Created attachment 1981305 [details] Standalone reproducer with results To reproduce the problem, do the following. Install RHEL-9.2 and use default gcc v11 compiler. ./test.sh scl enable gcc-toolset-12 'bash' ./test.sh Compare generated log files. In my case: $grep real *log 2023-Aug-02_12h24m38s_11.3.1_20221121.log:real 0m7.233s 2023-Aug-02_13h26m43s_12.2.1_20221121.log:real 0m18.097s $grep "dominance computation" *log 2023-Aug-02_12h24m38s_11.3.1_20221121.log: dominance computation : 0.37 ( 5%) 0.00 ( 0%) 0.39 ( 5%) 0 ( 0%) 2023-Aug-02_13h26m43s_12.2.1_20221121.log: dominance computation : 7.00 ( 40%) 0.00 ( 0%) 7.23 ( 40%) 0 ( 0%)
Hi Jakub, I'm sorry for the confusion. We found the issue when recompiling RHEL-9.2 userspace packages with march=x86-64-v3. As described in comment #2, later, we found that this is entirely unrelated to x86-64-v3 recompilation. The current issue is that this compilation: time gcc -ftime-report -O2 -fno-tree-vectorize -march=x86-64-v2 -c parse_date.c takes 7 seconds with gcc v11 from RHEL-9.2 and 18 seconds with gcc v12 from gcc-toolset-12. Please note that we explicitly disable vectorization to make the comparison more fair.

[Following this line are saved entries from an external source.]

-- ==== Sys2Proof/Machine/Bringup.lean ====
section
/-! DEFINITION. Power, reset and start-up (14, R463 to R473, R478, R479), and the resets of the host interface (R363,
R467, R505 to R507). -/

namespace Sys2Proof.Machine

/-! ### Resets -/

/-- What the granary holds under every reset (R505); a word whose write has started completes (R424). -/
def granaryKept (s : State) : Grn :=
  let s1 := s.grn.writing.foldl (fun s x => match x.item with
    | some (item, e, _) => ringStore item e x.value s
    | none => grnStore x.word x.value s) s
  { words := s1.grn.words, ones := s1.grn.ones, rings := s1.grn.rings }

/-- Every state but what R465 and R505 keep. `pcie`: the PCIe link, the configuration space and BAR2 stay. (DEDUCED, log 88.) -/
def resetAll (cause : Nat) (pcie : Bool) (s : State) : State :=
  { pending := s.pending, outs := s.outs, free := s.free,
    pins := { powered := s.pins.powered, perstN := s.pins.perstN, pfwN := s.pins.pfwN },
    glb := { cause := cause, warmCount := min 255 (s.glb.warmCount + 1) },
    hst := if pcie then { linkUp := s.hst.linkUp, rate := s.hst.rate, width := s.hst.width, mps := s.hst.mps, mrrs := s.hst.mrrs,
                          bar0 := s.hst.bar0, bar2Base := s.hst.bar2Base, msixEn := s.hst.msixEn, msixMask := s.hst.msixMask,
                          d3hot := s.hst.d3hot, unmasked := s.hst.unmasked, bar2 := s.hst.bar2, pba := s.hst.pba } else {},
    grn := granaryKept s, slo := { s.slo with missed := 0 }, store := s.store }

/-- The rise of SYS_RST_N: start-up begins (R464, R468, R469). -/
def beginStartup (s : State) : State :=
  { s with
    pins := { s.pins with sysRstN := true, twinLiveO := true }, glb := { s.glb with phase := .clocks }, grn := { s.grn with startHold := !s.pins.pfwN } }

/-- A write of the key to GLB_RESET (R507): the pulse and its rise, 1 µs later (DESIGN CHOICE, log 7). -/
def glbResetOp (v : Nat) (s : State) : State := if v = 0x52534554 then beginStartup (resetAll 3 true s) else s

/-- POWER_ON (R463, R505). -/
def execPowerOn (s : State) : Host.Outcome State Fault Refusal :=
  ok { resetAll 1 false s with
    pins := { powered := true, perstN := s.pins.perstN, pfwN := s.pins.pfwN }, glb := {}, slo := {}, store := {} }

/-- SYS_RST_N_FALL (R464 to R466). -/
def execSysRstNFall (s : State) : Host.Outcome State Fault Refusal :=
  if s.pins.powered ∧ s.pins.sysRstN then ok (resetAll 2 false s) else ok s

/-- SYS_RST_N_RISE (R464). -/
def execSysRstNRise (s : State) : Host.Outcome State Fault Refusal :=
  if s.pins.powered ∧ ¬ s.pins.sysRstN then ok (beginStartup s) else ok s

/-! ### Start-up (R469 to R473) -/

/-- CLOCKS_LOCKED: step 1 ends. -/
def execClocksLocked (s : State) : Host.Outcome State Fault Refusal :=
  if s.glb.phase = .clocks then ok { s with glb := { s.glb with phase := .selftest, clocksOk := true } } else ok s

/-- The failure of one unit (Table 14-2): its event, and its retirement. Which algorithms a failing CHK unit computed
wrongly is free (DESIGN CHOICE, log 4). -/
def selftestFail (f : SelfTestFail) (s : State) : State :=
  let ev (kind index cause : Nat) (s : State) : State := raiseItems 0x0002 4 [(1, kind), (2, index), (1, cause)] s
  match f with
  | .sram i noSpare => ev 1 i.toNat (if noSpare then 2 else 1) s
  | .thresher t => retireThresher t 3 (ev 2 t 1 s)
  | .ingest u =>
    let s1 := ev 3 u 1 s
    if s1.units.ingOut.contains u.val then s1
    else raiseItems 0x0302 4 [(1, u), (1, 1)] { s1 with units := { s1.units with ingOut := natInsert u s1.units.ingOut } }
  | .dose => ev 4 0 1 s
  | .chk u => let (f, s1) := drawFree s
    ev 5 u 1 { s1 with chk := { s1.chk with good := s1.chk.good - 16 ^ u.val * (1 + f.toNat % 15) } }

/-- The unit of a failure that ends in FATAL. -/
def selftestFatal : SelfTestFail → Option Nat
  | .sram i _ => some (i.toNat % 256)
  | .thresher _ | .ingest _ => none
  | .dose => some 0
  | .chk u => some u

/-- SELFTEST_DONE (R472, R473): steps 3 and 4 begin, or FATAL; then THR_STATUS.READY stays 0 (DESIGN CHOICE, log 102). -/
def execSelftestDone (fails : List SelfTestFail) (s : State) : Host.Outcome State Fault Refusal :=
  if s.glb.phase ≠ .selftest then ok s
  else
    let s1 := fails.foldl (fun s f => selftestFail f s) { s with chk := { s.chk with good := 0xFFFF } }
    match fails.findSome? selftestFatal with
    | some u => ok (goFatal 1 u 7 s1)
    | none => ok ((List.range 12).foldl (fun s c => lftSet s c { state := .training })
        { s1 with glb := { s1.glb with phase := .loading, selftestOk := true }, units := { s1.units with thrReady := true } })

/-- The unreadable words of a load (R434, Table 12-11). (DESIGN CHOICE, log 8.) (DEDUCED, log 86.) -/
def noteUnreadable (w : Nat) (s : State) : State :=
  let s1 := { s with grn := { s.grn with readUe := true, failAddr := w } }
  if healthBase ≤ w ∧ w < 66048 then
    let (area, s2) := drawFree s1
    raiseItems 0x1602 4 [(4, w), (1, area.toNat % 256)] { s2 with grn := { s2.grn with tableUe := true } }
  else s1

/-- The beam table copy and its journal (R152, R155, R434). -/
def loadDose (s : State) : State :=
  let (k, f, n) := (openJournal s).getD (0, 0, 0)
  let s1 := setDirty { s with dos := { s.dos with ready := true, cur := loadTable s, jKind := k, jFirst := f, jCount := n } }
  if s1.dos.dirty then raiseDirty s1 else s1

/-- Step 8: the calibration record is applied (R230). -/
def loadCoefs (s : State) : State :=
  let gen := ((newestCopy s 2).1.map (fun q => q.2.1)).getD 0
  (List.range 4).foldl (fun s n => encSet s n { encGet s n with coef := storedCoef s n, calGen := gen }) { s with glb := { s.glb with encOk := true } }

/-- The wear counters take the values of their record (R435). -/
def loadWear (s : State) : State := match (newestCopy s 3).1 with
  | some (_, _, p) => { s with grn := { s.grn with wear := (p.take 256).zipIdx.foldl (fun t (v, i) => tset t i v 0) [] } }
  | none => s

/-- Steps 5 to 7 may begin: the lanes and the Dexpin link (Table 14-1). -/
def startLinks (s : State) : State :=
  let s1 := { s with glb := { s.glb with lanesStarted := true }, pins := { s.pins with idle := false } }
  if bitAt (regGet s1 0x120000) 0 then dxpPreset s1 else s1

/-- GRANARY_LOAD_DONE: step 3 ends (R433, R434). -/
def execGranaryLoadDone (unreadable : List Nat) (s : State) : Host.Outcome State Fault Refusal :=
  if s.glb.phase ≠ .loading ∨ s.grn.loaded then ok s
  else
    let s1 := loadWear (loadRings { s with grn := { s.grn with loaded := true, badWords := unreadable } })
    let s2 := loadCoefs (loadDose (unreadable.foldl (fun s w => noteUnreadable w s) s1))
    let s3 := startLinks s2
    ok { s3 with glb := { s3.glb with phase := if s3.lft.trained ∧ numCh s3 = 0 then .noLoft else s3.glb.phase } }

/-- The device is ready (R470). -/
def startupReady (s : State) : Bool :=
  decide (s.glb.phase = .loading) && s.glb.clocksOk && s.glb.selftestOk && s.grn.loaded && s.dos.ready && s.lft.trained && s.lft.ready &&
  s.units.thrReady && s.glb.encOk

/-- STARTUP_DONE (R470). -/
def execStartupDone (us : W32) (s : State) : Host.Outcome State Fault Refusal :=
  if ¬ startupReady s then ok s
  else ok (raiseItems 0x0001 0 [(4, us.toNat), (1, numCh s), (1, numThr s)]
    { s with glb := { s.glb with phase := .ready, startupUs := us }, pins := { s.pins with devReady := true } })

/-! ### FATAL causes and the die temperature (R478, R479) -/

/-- The device runs: it is out of reset. -/
def running (s : State) : Bool := decide (s.glb.phase ≠ .reset)

/-- PLL_LOCK_LOSS, or a PLL that does not lock (R479, Table 14-1). -/
def execPllLockLoss (unit : Byte) (hkRuns : Bool) (s : State) : Host.Outcome State Fault Refusal :=
  if running s then ok (fatalBy hkRuns 2 unit.toNat 7 s) else ok s

/-- SUPPLY_FAULT (R479): while PFW_N is high. No granary word starts any more until a reset (R424; DESIGN CHOICE, log 112). -/
def execSupplyFault (unit : Byte) (hkRuns : Bool) (s : State) : Host.Outcome State Fault Refusal :=
  if running s ∧ s.pins.pfwN then ok (fatalBy hkRuns 3 unit.toNat 7 { s with grn := { s.grn with supplyOut := true } }) else ok s

/-- WATCHDOG_EXPIRY (R479). -/
def execWatchdogExpiry (unit : Byte) (s : State) : Host.Outcome State Fault Refusal :=
  if running s then ok (goFatal 5 unit.toNat 7 s) else ok s

/-- DIE_TEMP_READ (R478, Table 15-14). -/
def execDieTempRead (t : BitVec 16) (s : State) : Host.Outcome State Fault Refusal :=
  if ¬ running s then ok s
  else
    let v := t.toInt
    let rise := decide (v ≥ 1680) && !s.glb.dieHot
    let hot := if v ≥ 1680 then true else if v ≤ 1600 then false else s.glb.dieHot
    let s1 := { s with glb := { s.glb with dieTemp := t, dieMax := if v > s.glb.dieMax.toInt then t else s.glb.dieMax, dieHot := hot } }
    let s2 := if rise then raiseItems 0x0004 1 [(2, t.toNat)] s1 else s1
    ok (if v ≥ 1920 then goFatal 4 0 7 s2 else s2)

/-! ### The host interface alone (R363, R467, R506) -/

/-- The read was issued for a chain. -/
def forChain : ReadFor → Bool
  | .chain _ => true
  | _ => false

/-- The host block as after reset, but for its link, the commands in progress and the next command's number. -/
def hostFresh (s : State) : State :=
  { s with
    hst := { linkUp := s.hst.linkUp, rate := s.hst.rate, width := s.hst.width, inflight := s.hst.inflight, nextId := s.hst.nextId },
    chains := [], regs := s.regs.filter (fun p => p.1 / 65536 != 1), halves := s.halves.filter (fun p => p.1 / 65536 != 1),
    latch := s.latch.filter (fun p => p.1 / 65536 != 1),
    lft := { s.lft with waits := s.lft.waits.map (fun w => if w.owner.isSome then { w with owner := none } else w) } }

/-- R506. The chains end; what has arrived of a burst still enters the loft, and belongs to no chain any more. A SHEAF_LOAD that owns a
chain completes with TRANSFER and ABORTED; commands in progress run on. (DEDUCED, log 87.) -/
def hostReset (s : State) : State :=
  let owners := (List.range 16).filterMap (fun c => (chainGet s c).owner.map (fun id => (c, id)))
  owners.foldl (fun t p => complete p.2 0x41 (sheafResult (chainGet s p.1) 0 0 0 0x16) t) (dropReads forChain (hostFresh s))

/-- The reset and EV_HOST_LINK_DOWN (R363): the link goes down, or a function-level reset keeps its max payload size. (PRESUMED, log 100.) -/
def linkReset (cause : Nat) (down : Bool) (s : State) : State :=
  let s1 := hostReset s
  let s2 := { s1 with hst := if down then { s1.hst with linkUp := false, rate := 0, width := 0 } else { s1.hst with mps := s.hst.mps } }
  if running s2 then raiseItems 0x0101 4 [(1, cause)] { s2 with hst := { s2.hst with linkDownSeen := true } } else s2

/-- PCIE_LINK_RESET: link-down, hot reset, function-level reset (R363). -/
def execPcieLinkReset (cause : Fin 3) (s : State) : Host.Outcome State Fault Refusal :=
  if s.hst.linkUp then ok (linkReset (cause + 1) (decide (cause.val < 2)) s) else ok s

/-- PCIE_PERST_N (R467, R506). -/
def execPciePerstN (high : Bool) (s : State) : Host.Outcome State Fault Refusal :=
  if high then ok { s with pins := { s.pins with perstN := true } }
  else if s.pins.perstN then ok (linkReset 4 true { s with pins := { s.pins with perstN := false } })
  else ok s

/-- PCIE_LINK_UP (R359, R467): the link has trained and the root complex has written configuration space. (PRESUMED, log 100.) -/
def execPcieLinkUp (rate : Fin 6) (width : Fin 17) (mps : Fin 8) (conf : PcieConf) (s : State) : Host.Outcome State Fault Refusal :=
  if s.pins.perstN ∧ s.pins.sysRstN then
    let h := { s.hst with linkUp := true, rate := rate, width := width, mps := mps, mrrs := conf.mrrs,
                          bar0 := conf.bar0.toNat / 2 ^ 24 * 2 ^ 24, bar2Base := conf.bar2.toNat / 8192 * 8192,
                          msixEn := conf.msixEn, msixMask := conf.msixMask, d3hot := conf.d3hot }
    let s1 := { s with hst := { h with pba := h.pba.filter (fun v => !vecOpen { s with hst := h } v) } }
    ok ((h.pba.filter (vecOpen { s with hst := h })).foldl (fun s v => emit (.msix v) s) s1)
  else ok s

end Sys2Proof.Machine
end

I'm unable to assess if this is a real issue. As you noted, the increased compilation time can pay off if the resulting code is faster. I will leave the decision on you. Could you please get the testcase from comment #4, run it on RHEL-9.2, and judge whether this is a real problem? If yes, I can open a new BZ to avoid confusion. Feel free to close this BZ if this is not a real issue. Thanks a lot for your help! Jirka
Sorry, this was a misunderstanding. The original compiler flags I saw did not include -O2, so I assumed the benchmark evaluated the compilation speed without optimization, which is arguably a more well-defined target. With -O2 and other optimization levels, there of course complicated trade-offs between compile-time and run-time performance.
I can reproduce it, but current gcc trunk is back at gcc 11 time (17.38s gcc 11, 30.80s gcc 12, 17.59s gcc trunk), so it doesn't seem to be worth even investigating, as we wouldn't be changing GCC 12 because of this anyway. And compile time is hard to bisect on our gcc bisect seed, as everything there is unoptimized builds.